What to work on —
After locating the line that contains "1 => some s.fault.nextSeq.toNat" in the records below, write out exactly that line and each line after it through the one that contains "1 => some s.sec.latched.toNat", and nothing else.

Available records —
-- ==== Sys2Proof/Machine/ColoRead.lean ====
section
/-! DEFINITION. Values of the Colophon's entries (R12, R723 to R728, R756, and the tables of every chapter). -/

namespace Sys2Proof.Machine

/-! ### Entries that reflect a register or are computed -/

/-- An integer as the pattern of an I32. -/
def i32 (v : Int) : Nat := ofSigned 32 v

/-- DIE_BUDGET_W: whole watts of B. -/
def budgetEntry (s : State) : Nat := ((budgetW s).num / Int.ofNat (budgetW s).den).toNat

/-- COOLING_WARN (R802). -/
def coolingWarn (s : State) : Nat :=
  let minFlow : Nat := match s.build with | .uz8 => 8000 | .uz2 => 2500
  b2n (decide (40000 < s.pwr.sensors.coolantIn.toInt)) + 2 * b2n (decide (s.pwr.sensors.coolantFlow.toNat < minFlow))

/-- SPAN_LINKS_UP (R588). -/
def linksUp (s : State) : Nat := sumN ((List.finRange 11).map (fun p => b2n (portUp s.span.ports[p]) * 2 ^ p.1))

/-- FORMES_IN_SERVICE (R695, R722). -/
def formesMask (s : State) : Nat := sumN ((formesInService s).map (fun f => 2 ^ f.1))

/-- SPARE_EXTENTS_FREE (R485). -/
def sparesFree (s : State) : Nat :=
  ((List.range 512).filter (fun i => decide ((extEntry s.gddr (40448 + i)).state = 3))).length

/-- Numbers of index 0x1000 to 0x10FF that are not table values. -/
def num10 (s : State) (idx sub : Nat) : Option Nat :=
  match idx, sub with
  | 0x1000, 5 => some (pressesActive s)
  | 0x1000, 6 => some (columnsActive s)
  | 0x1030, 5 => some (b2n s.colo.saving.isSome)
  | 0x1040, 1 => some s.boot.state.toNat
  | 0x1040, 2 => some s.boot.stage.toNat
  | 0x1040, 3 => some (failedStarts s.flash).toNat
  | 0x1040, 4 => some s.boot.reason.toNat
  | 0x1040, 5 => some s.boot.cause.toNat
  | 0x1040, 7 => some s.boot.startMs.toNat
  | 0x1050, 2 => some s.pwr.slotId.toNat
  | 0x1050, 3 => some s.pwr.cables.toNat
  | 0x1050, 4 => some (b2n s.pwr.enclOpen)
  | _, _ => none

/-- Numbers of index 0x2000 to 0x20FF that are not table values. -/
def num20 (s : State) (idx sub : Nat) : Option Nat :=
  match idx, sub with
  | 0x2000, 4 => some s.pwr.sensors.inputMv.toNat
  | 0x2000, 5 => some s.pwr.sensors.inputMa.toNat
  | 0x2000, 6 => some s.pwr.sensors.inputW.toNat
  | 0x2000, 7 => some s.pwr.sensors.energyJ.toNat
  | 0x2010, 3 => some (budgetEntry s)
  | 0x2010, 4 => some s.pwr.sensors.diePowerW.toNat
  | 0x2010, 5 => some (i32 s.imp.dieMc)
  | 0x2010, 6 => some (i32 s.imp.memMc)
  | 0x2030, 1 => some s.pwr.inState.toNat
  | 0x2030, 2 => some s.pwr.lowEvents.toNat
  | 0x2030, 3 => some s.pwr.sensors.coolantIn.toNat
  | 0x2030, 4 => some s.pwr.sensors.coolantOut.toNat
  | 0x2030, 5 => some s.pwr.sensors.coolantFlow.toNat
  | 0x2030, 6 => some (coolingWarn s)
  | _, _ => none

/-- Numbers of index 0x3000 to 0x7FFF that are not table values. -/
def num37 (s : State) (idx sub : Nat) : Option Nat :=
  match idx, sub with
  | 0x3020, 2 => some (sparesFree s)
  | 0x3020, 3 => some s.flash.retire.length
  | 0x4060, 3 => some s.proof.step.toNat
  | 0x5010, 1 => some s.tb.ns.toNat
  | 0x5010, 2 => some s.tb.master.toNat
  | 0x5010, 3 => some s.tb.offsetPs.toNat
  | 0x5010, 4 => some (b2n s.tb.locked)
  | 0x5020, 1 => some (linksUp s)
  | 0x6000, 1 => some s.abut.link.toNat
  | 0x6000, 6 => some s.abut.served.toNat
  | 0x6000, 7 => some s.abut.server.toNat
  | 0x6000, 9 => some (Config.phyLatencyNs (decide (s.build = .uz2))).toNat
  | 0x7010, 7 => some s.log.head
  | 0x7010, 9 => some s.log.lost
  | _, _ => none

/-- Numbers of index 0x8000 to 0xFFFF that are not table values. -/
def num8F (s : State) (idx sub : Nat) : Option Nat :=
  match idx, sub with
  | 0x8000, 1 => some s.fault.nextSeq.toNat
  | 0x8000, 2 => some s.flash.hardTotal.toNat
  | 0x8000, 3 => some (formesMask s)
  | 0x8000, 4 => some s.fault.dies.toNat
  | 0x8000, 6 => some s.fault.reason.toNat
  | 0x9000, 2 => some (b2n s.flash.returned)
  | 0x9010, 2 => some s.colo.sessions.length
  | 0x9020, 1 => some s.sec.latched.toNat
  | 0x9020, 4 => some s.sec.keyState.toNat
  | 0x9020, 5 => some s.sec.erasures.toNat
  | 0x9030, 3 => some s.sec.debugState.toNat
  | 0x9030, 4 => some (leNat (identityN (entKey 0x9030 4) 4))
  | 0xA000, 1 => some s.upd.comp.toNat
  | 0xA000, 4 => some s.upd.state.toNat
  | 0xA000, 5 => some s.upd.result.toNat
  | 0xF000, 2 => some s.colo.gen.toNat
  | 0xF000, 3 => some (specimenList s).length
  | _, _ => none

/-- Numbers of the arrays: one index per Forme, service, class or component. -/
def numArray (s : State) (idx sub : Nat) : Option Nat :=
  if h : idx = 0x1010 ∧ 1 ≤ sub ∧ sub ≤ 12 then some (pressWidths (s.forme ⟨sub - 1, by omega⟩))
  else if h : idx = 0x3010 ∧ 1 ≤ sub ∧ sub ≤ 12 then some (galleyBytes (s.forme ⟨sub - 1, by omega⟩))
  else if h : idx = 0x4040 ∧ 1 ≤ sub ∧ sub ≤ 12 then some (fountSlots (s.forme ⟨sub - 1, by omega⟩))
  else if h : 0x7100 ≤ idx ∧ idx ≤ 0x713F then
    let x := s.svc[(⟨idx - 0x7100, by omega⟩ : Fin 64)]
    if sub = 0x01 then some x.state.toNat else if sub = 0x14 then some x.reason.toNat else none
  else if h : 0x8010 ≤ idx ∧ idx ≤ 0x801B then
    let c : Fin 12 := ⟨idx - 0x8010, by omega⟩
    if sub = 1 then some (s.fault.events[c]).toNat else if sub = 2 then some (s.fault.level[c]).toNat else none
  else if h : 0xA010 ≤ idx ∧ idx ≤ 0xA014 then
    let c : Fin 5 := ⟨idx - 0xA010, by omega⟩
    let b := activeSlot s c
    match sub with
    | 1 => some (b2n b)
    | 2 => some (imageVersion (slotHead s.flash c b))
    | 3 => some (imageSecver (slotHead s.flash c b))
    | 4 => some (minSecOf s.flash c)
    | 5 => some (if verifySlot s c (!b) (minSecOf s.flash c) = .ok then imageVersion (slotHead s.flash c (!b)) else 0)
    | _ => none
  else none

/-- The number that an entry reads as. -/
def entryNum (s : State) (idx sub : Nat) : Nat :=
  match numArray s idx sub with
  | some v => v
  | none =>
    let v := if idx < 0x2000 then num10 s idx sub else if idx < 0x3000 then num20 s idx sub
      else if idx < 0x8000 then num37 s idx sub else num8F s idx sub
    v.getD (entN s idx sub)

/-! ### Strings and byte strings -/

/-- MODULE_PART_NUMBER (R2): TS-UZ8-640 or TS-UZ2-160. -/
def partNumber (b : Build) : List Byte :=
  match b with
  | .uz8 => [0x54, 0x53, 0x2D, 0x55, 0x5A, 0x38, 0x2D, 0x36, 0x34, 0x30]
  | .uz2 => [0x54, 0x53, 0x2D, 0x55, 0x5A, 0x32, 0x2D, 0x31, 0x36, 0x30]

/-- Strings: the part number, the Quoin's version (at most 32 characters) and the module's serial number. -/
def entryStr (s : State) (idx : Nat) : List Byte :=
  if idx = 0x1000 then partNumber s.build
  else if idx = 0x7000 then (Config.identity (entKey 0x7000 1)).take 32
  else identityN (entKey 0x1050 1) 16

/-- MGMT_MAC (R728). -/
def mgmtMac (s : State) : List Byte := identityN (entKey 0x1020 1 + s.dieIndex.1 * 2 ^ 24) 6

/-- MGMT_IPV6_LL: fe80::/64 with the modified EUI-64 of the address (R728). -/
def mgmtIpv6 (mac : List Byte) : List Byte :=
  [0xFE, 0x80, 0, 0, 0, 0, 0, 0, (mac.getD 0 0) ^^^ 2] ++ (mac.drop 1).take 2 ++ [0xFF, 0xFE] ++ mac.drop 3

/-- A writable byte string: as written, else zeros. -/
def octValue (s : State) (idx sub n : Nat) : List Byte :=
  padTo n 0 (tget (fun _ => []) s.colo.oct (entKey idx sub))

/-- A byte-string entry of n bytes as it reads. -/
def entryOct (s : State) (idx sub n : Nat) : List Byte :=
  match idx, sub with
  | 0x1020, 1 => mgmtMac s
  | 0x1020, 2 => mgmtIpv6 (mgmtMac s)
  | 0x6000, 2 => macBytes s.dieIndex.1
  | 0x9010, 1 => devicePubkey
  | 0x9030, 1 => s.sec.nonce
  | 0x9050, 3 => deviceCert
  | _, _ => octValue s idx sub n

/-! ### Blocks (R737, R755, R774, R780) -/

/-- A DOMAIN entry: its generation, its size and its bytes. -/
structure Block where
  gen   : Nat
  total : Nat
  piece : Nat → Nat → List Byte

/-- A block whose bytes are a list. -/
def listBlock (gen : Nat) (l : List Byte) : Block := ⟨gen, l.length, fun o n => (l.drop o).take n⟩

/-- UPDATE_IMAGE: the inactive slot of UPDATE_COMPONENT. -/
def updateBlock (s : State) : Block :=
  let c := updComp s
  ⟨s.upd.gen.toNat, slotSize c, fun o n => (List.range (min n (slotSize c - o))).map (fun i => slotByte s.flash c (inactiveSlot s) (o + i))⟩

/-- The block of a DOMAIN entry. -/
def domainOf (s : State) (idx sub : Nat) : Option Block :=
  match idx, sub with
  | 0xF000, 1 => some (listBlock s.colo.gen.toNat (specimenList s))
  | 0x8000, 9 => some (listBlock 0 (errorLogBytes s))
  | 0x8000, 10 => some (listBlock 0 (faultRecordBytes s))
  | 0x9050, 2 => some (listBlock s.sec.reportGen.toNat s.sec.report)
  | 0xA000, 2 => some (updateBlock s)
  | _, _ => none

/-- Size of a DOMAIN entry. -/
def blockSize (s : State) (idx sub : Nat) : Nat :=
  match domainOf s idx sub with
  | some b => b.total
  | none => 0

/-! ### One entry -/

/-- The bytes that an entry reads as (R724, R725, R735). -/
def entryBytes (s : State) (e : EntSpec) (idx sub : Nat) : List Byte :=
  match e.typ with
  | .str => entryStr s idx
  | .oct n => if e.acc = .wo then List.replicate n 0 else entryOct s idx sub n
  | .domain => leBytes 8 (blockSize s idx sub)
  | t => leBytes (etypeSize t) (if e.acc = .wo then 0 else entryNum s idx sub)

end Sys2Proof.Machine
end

Answer area —
  | 0x8000, 1 => some s.fault.nextSeq.toNat
  | 0x8000, 2 => some s.flash.hardTotal.toNat
  | 0x8000, 3 => some (formesMask s)
  | 0x8000, 4 => some s.fault.dies.toNat
  | 0x8000, 6 => some s.fault.reason.toNat
  | 0x9000, 2 => some (b2n s.flash.returned)
  | 0x9010, 2 => some s.colo.sessions.length
  | 0x9020, 1 => some s.sec.latched.toNat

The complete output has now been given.